Comment 15 Andy Grundman 2010-02-25 08:31:23 UTC
I meant tags such as release date, release country, catalog number, etc, that MusicBrainz provides.
Comment 16 gfawkes115 2010-02-26 00:33:07 UTC
While diffing Schema.pm in 7.3.2 vs. 7.4.2, I ran across this addition in 7.4.2:

        # Bug 10583 - Also check for MusicBrainz Album Id                                                                       
        my $albumid  = $attributes->{'MUSICBRAINZ_ALBUM_ID'};

That looked suspicious. Bug 10583, filed by moonbase, looks like it was the genesis for supporting tracks from the same album in multiple folders. It also says this:

>  I guess SC wants to compare Album Artist, Album Name, and the complete release
>  date, constructed from both TYER+TDAT. If these dont’ agree or TDAT is
>  empty/non-existent, the match will fail and as many »albums« created as there
>  are tracks on the (real) album!

Getting as many albums as there are tracks is *exactly* the behavior I'm seeing now post-7.3.2. Also, the fix for #10583 was merged for the 7.3.3 release. As I noted in my original report here, I've been sticking with 7.3.2 because of issues I've had with subsequent versions. My memory isn't clear anymore on exactly what broke for me in 7.3.3 -- I only know that I've also tried 7.4.0 and 7.4.2 and experienced the bug I've filed here -- but it makes sense that I would have skipped 7.3.3 after encountering this issue as well.

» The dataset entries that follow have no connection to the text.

-- ==== Sys2Proof/Certificates/Slice0/Obligations.lean ====
section
/-! DEFINITION. The statements of this model, for the provers. A statement made of several says so: its parts stand above it, under Claims. -/
open Sys2Proof Sys2Proof.Machine

/-! ### Integer, logic and move instructions -/

/-- R134, R135: IADD, ISUB, IMUL, IMULHI, IMAD and IMADW compute exactly and keep the low bits of the type, or with SAT clamp. -/
def Claims.IntegerArithmeticResults : Prop :=
  ∀ (h : Head) (ty : Ty) (sat : Bool) (d a b c : Opnd) (imm : BitVec 18),
    Int2 (.iadd h ty sat d a b) h ty d a b (fun x y => sumOf ty sat (x + y) (ival ty x + ival ty y)) ∧
    IntImm (.iaddImm h ty sat d a imm) h ty d a imm (fun x y => sumOf ty sat (x + y) (ival ty x + ival ty y)) ∧
    Int2 (.isub h ty sat d a b) h ty d a b (fun x y => sumOf ty sat (x - y) (ival ty x - ival ty y)) ∧
    IntImm (.isubImm h ty sat d a imm) h ty d a imm (fun x y => sumOf ty sat (x - y) (ival ty x - ival ty y)) ∧
    Int2 (.imul h ty d a b) h ty d a b (fun x y => lowBits ty (x * y)) ∧
    IntImm (.imulImm h ty d a imm) h ty d a imm (fun x y => lowBits ty (x * y)) ∧
    Int2 (.imulhi h ty d a b) h ty d a b (fun x y => pattern ty (fun i => (ival ty x * ival ty y).testBit (ty.width + i))) ∧
    Int3 (.imad h ty d a b c) h ty d a b c (fun x y z => lowBits ty (x * y + z)) ∧
    ComputesOn (.imadw h ty d a b c) h 4 true d [(ty, a), (ty, b), (.n64, c)] []
      (fun _ _ l => widen ty (arg l 0) * widen ty (arg l 1) + arg l 2)

/-- R136, R137: IMIN, IMAX, IABS, INEG, ICLAMP and LEA. -/
def Claims.MinMaxAndAddressResults : Prop :=
  ∀ (h : Head) (ty : Ty) (sat : Bool) (sh : Fin 8) (d a b c : Opnd),
    Int2 (.imin h ty d a b) h ty d a b (pick ty true) ∧
    Int2 (.imax h ty d a b) h ty d a b (pick ty false) ∧
    Int1 (.iabs h ty sat d a) h ty d a (fun x => if ival ty x < 0 then sumOf ty sat (-x) (-(ival ty x)) else lowBits ty x) ∧
    Int1 (.ineg h ty sat d a) h ty d a (fun x => sumOf ty sat (-x) (-(ival ty x))) ∧
    Int3 (.iclamp h ty d a b c) h ty d a b c (fun x y z => pick ty true (pick ty false x y) z) ∧
    ComputesOn (.lea h ty sh d a b) h 4 true d [(.n64, a), (ty, b)] [] (fun _ _ l => arg l 0 + widen ty (arg l 1) <<< sh.val)

/-- Integer arithmetic, minima, maxima and addresses: IntegerArithmeticResults and MinMaxAndAddressResults above. -/
def Obligations.IntegerResults : Prop :=
  Claims.IntegerArithmeticResults ∧ Claims.MinMaxAndAddressResults

/-- R138: AND, OR, XOR, ANDN and NOT act on each of the low bits of the type. -/
def Claims.LogicResults : Prop :=
  ∀ (h : Head) (ty : Ty) (d a b : Opnd) (imm : BitVec 18),
    Int2 (.and h ty d a b) h ty d a b (fun x y => pattern ty (fun i => x.getLsbD i && y.getLsbD i)) ∧
    IntImm (.andImm h ty d a imm) h ty d a imm (fun x y => pattern ty (fun i => x.getLsbD i && y.getLsbD i)) ∧
    Int2 (.or h ty d a b) h ty d a b (fun x y => pattern ty (fun i => x.getLsbD i || y.getLsbD i)) ∧
    IntImm (.orImm h ty d a imm) h ty d a imm (fun x y => pattern ty (fun i => x.getLsbD i || y.getLsbD i)) ∧
    Int2 (.xor h ty d a b) h ty d a b (fun x y => pattern ty (fun i => x.getLsbD i ^^ y.getLsbD i)) ∧
    IntImm (.xorImm h ty d a imm) h ty d a imm (fun x y => pattern ty (fun i => x.getLsbD i ^^ y.getLsbD i)) ∧
    Int2 (.andn h ty d a b) h ty d a b (fun x y => pattern ty (fun i => x.getLsbD i && !y.getLsbD i)) ∧
    IntImm (.andnImm h ty d a imm) h ty d a imm (fun x y => pattern ty (fun i => x.getLsbD i && !y.getLsbD i)) ∧
    Int1 (.not h ty d a) h ty d a (fun x => pattern ty (fun i => !x.getLsbD i))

Obviously, from my perspective, the changeset for #10583 fixed one bug and introduced another. I'll keep digging and see if I can come up with a compromise fix.
Comment 17 Mike Walsh 2010-11-11 00:44:30 UTC
i'm just curious, i don't use musicbrainz, but why does it say that the stereo beatles and the mono beatles are the same?  to me, thats ludicrous.  what about the 1987 versions, does it think they are the same too?

i tend to agree with the earlier comment that said MB's DB is the problem.